但很快这点感觉便消散了,这样的事情一多想,便觉得不踏实,骆穹说不上来为什么。
就是觉得,所有事都不是自己做的话,人生大概会……很无聊吧?
祈岁安打发走了院门口聚集的人群,看着有条有理,实际内心微痛。
四枚灵石,四百灵珠,在拜入沂水学宫前,他得攒好几年呢,就这么给出去了。
只是回头看到山君因为他做的事而露出笑容,那种已经有小半月没出现的怪异燥热,又回来了。
他甚至反本能的出现了一些,再掏几枚灵石散出去的冲动。
二人一猫回到屋内,并未讨论为何一场雨这城池突然活了这件事。
大猫不会说话,骆穹不想说话,祈岁安总不能自己和自己聊。
他们就在火堆边围城一圈,慢慢烤干自己身上的雨水。
直到,雨突然停了。
就好像有人在这里切了画面一样,崭新的家具陈设,又变得灰扑扑的。
离开院子一看,方才鲜活的雨中城市,又变成了被黄沙覆盖的死寂。
一个人都没了。
骆穹还是第一次在现实看到这种超自然现象,有些好奇,心中某些固定下来的观念,骤然松动了一些。
祈岁安原本也因为这月孤城晴雨间的变化产生的疑问,也因为突然回归又消失的灵气而被打断。
他不由得看向骆穹,山君周边无灵气法门,通过齐氏几人之前的叫嚷,他已经怀疑这不是绝灵域,但没有证据。
突如其来的这么一次波动,他心中的好奇更强烈。
只是祈岁安并不敢直接问山君,除了不想破坏他好不容易培养出的与山君和谐相处的氛围。
每每他升起这个念头的时候,浑身汗毛都会竖起,内心会无故生出大恐怖,封住他的喉舌。
像是在有人和他说,不要问,不要想。
可越是这样,他反而越是想要弄明白其中奥妙。
不知不觉,他盯着骆穹的时间,就有些久了,让骆穹感到有些不自在。
“怎……么……了?”
骆穹的声音让祈岁安骤然回神,几乎不用反应,借口便脱口而出,“只是在想这月孤城的古怪,有些走神了。”
“别……管……了,我……们……快……走……吧,免……得……下……雨……又……来……人……了。”

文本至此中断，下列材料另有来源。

/-- The set-up registers from 0x28600 on (16 R358). -/
def regRows4 : List RegRow := [
  -- MX_CFG
  { base := 0x28600, stride := 0x4, count := 1, rst := .k 0x140800F2, owner := .blk 0x16, res := .yd, rw := 0x3F3F07FF },
  -- MX_POLICY
  { base := 0x28604, stride := 0x4, count := 1, rst := .k 0x22000, owner := .blk 0x16, res := .yd, rw := 0x3FFF, rwl := 0x30000 },
  -- MX_STATUS
  { base := 0x28608, stride := 0x4, count := 1, rst := .k 0x0, owner := .blk 0x16, res := .none_ },
  -- MX_COLOPEN
  { base := 0x2860C, stride := 0x4, count := 1, rst := .k 0x0, owner := .blk 0x16, res := .none_ },
  -- MX_SIG
  { base := 0x28610, stride := 0x4, count := 1, rst := .k 0x0, owner := .blk 0x16, res := .none_ },
  -- LANTERN_CFG
  { base := 0x28700, stride := 0x4, count := 1, rst := .k 0x81388, owner := .blk 0x15, res := .yd, rwl := 0xFFFFF },
  -- PORT_CFG
  { base := 0x28800, stride := 0x40, count := 8, rst := .k 0x10A02, owner := .blk 0x17, res := .none_, rw := 0xFF03FF0F },
  -- PORT_FEED
  { base := 0x28804, stride := 0x40, count := 8, rst := .k 0x0, owner := .blk 0x17, res := .none_, rw := 0xBF },
  -- PORT_SLOW
  { base := 0x28808, stride := 0x40, count := 8, rst := .k 0x0, owner := .blk 0x17, res := .none_, rw := 0x7FF },
  -- PORT_STATUS
  { base := 0x2880C, stride := 0x40, count := 8, rst := .k 0x0, owner := .blk 0x17, res := .none_ },
  -- PORT_ERR
  { base := 0x28810, stride := 0x40, count := 8, rst := .k 0x0, owner := .blk 0x17, res := .none_ },
  -- PORT_BREAK
  { base := 0x28814, stride := 0x40, count := 8, rst := .k 0x0, owner := .blk 0x17, res := .none_ },
  -- TMR_CFG
  { base := 0x30000, stride := 0x20, count := 32, rst := .k 0x1, owner := .blk 0x02, res := .none_, rw := 0x1FF7 },
  -- TMR_RELOAD
  { base := 0x30004, stride := 0x20, count := 32, rst := .k 0x270F, owner := .blk 0x02, res := .none_, rw := 0xFFFFFFFF },
  -- TMR_CMP
  { base := 0x30008, stride := 0x20, count := 32, rst := .k 0xFFFFFFFF, owner := .blk 0x02, res := .none_, rw := 0xFFFFFFFF },
  -- TMR_INIT
  { base := 0x3000C, stride := 0x20, count := 32, rst := .k 0x0, owner := .blk 0x02, res := .none_, rw := 0xFFFFFFFF },
  -- TMR_COUNT
  { base := 0x30010, stride := 0x20, count := 32, rst := .k 0x0, owner := .blk 0x02, res := .none_ },
  -- TMR_STATUS
  { base := 0x30014, stride := 0x20, count := 32, rst := .k 0x0, owner := .blk 0x02, res := .none_, w1c := 0x4 },
  -- MTIME_LO
  { base := 0x30400, stride := 0x4, count := 1, rst := .k 0x0, owner := .blk 0x02, res := .none_ },
  -- MTIME_HI
  { base := 0x30404, stride := 0x4, count := 1, rst := .k 0x0, owner := .blk 0x02, res := .none_ },
  -- TIME_CFG
  { base := 0x30408, stride := 0x4, count := 1, rst := .k 0xD07FF, owner := .blk 0x02, res := .none_, rwl := 0xFF07FF },
  -- TIME_STATUS
  { base := 0x3040C, stride := 0x4, count := 1, rst := .k 0x0, owner := .blk 0x02, res := .none_ },
  -- CAN_CFG
  { base := 0x38000, stride := 0x80, count := 8, rst := .k 0x5022, owner := .blk 0x18, res := .none_, rw := 0xF3FF },
  -- CAN_SP
  { base := 0x38004, stride := 0x80, count := 8, rst := .k 0x464650, owner := .blk 0x18, res := .none_, rw := 0xFFFFFF },
  -- CAN_WAKE
  { base := 0x38008, stride := 0x80, count := 8, rst := .k 0x1, owner := .blk 0x18, res := .none_, rwl := 0x3 },
  -- CAN_STATUS
  { base := 0x3800C, stride := 0x80, count := 8, rst := .k 0x0, owner := .blk 0x18, res := .none_ },
  -- CAN_COUNT
  { base := 0x38010, stride := 0x80, count := 8, rst := .k 0x0, owner := .blk 0x18, res := .none_ },
  -- SWF_ID
  { base := 0x38800, stride := 0x10, count := 128, rst := .k 0x0, owner := .blk 0x18, res := .none_, rwl := 0xFFFFFFFF },
  -- SWF_MASK
  { base := 0x38804, stride := 0x10, count := 128, rst := .k 0x0, owner := .blk 0x18, res := .none_, rwl := 0x1FFFFFFF },
  -- SWF_DLO
  { base := 0x38808, stride := 0x10, count := 128, rst := .k 0x0, owner := .blk 0x18, res := .none_, rwl := 0xFFFFFFFF },
  -- SWF_DHI
  { base := 0x3880C, stride := 0x10, count := 128, rst := .k 0x0, owner := .blk 0x18, res := .none_, rwl := 0xFFFFFFFF },
  -- LIN_CFG
  { base := 0x39000, stride := 0x40, count := 6, rst := .k 0x7780, owner := .blk 0x19, res := .none_, rw := 0xF37FF, rwl := 0x4000 },
  -- LIN_STATUS
  { base := 0x39004, stride := 0x40, count := 6, rst := .k 0x0, owner := .blk 0x19, res := .none_ },
  -- LIN_COUNT
  { base := 0x39008, stride := 0x40, count := 6, rst := .k 0x0, owner := .blk 0x19, res := .none_ },
  -- T1S_CFG
  { base := 0x39200, stride := 0x40, count := 2, rst := .k 0x70200800, owner := .blk 0x1A, res := .none_, rw := 0x3FFFFFFF, rwl := 0x40000000 },
  -- T1S_STATUS
  { base := 0x39204, stride := 0x40, count := 2, rst := .k 0x0, owner := .blk 0x1A, res := .none_ },
  -- BB_CFG
  { base := 0x39400, stride := 0x40, count := 2, rst := .pick [0] 0xF 0xD, owner := .blk 0x1B, res := .none_, rw := 0x1, rwl := 0x1E },
  -- BB_STATUS
  { base := 0x39404, stride := 0x40, count := 2, rst := .k 0x0, owner := .blk 0x1B, res := .none_ },
  -- QBV_BASE_LO
  { base := 0x39410, stride := 0x40, count := 2, rst := .k 0x0, owner := .blk 0x1B, res := .none_, rwl := 0xFFFFFFFF },
  -- QBV_BASE_HI
  { base := 0x39414, stride := 0x40, count := 2, rst := .k 0x0, owner := .blk 0x1B, res := .none_, rwl := 0xFFFFFFFF }]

虽然还是一个字一个字的蹦,但从句子长度来看,骆穹对祈岁安,已经习惯到社恐症状都微乎其微的地步。
祈岁安甚至都没感觉到排斥,他只以为山君或许是口舌上有什么先天的问题。
这样的事情并不罕见,修士修至蜕凡,会将身体保持在已有的最好状态,但并不会修复天生的损伤。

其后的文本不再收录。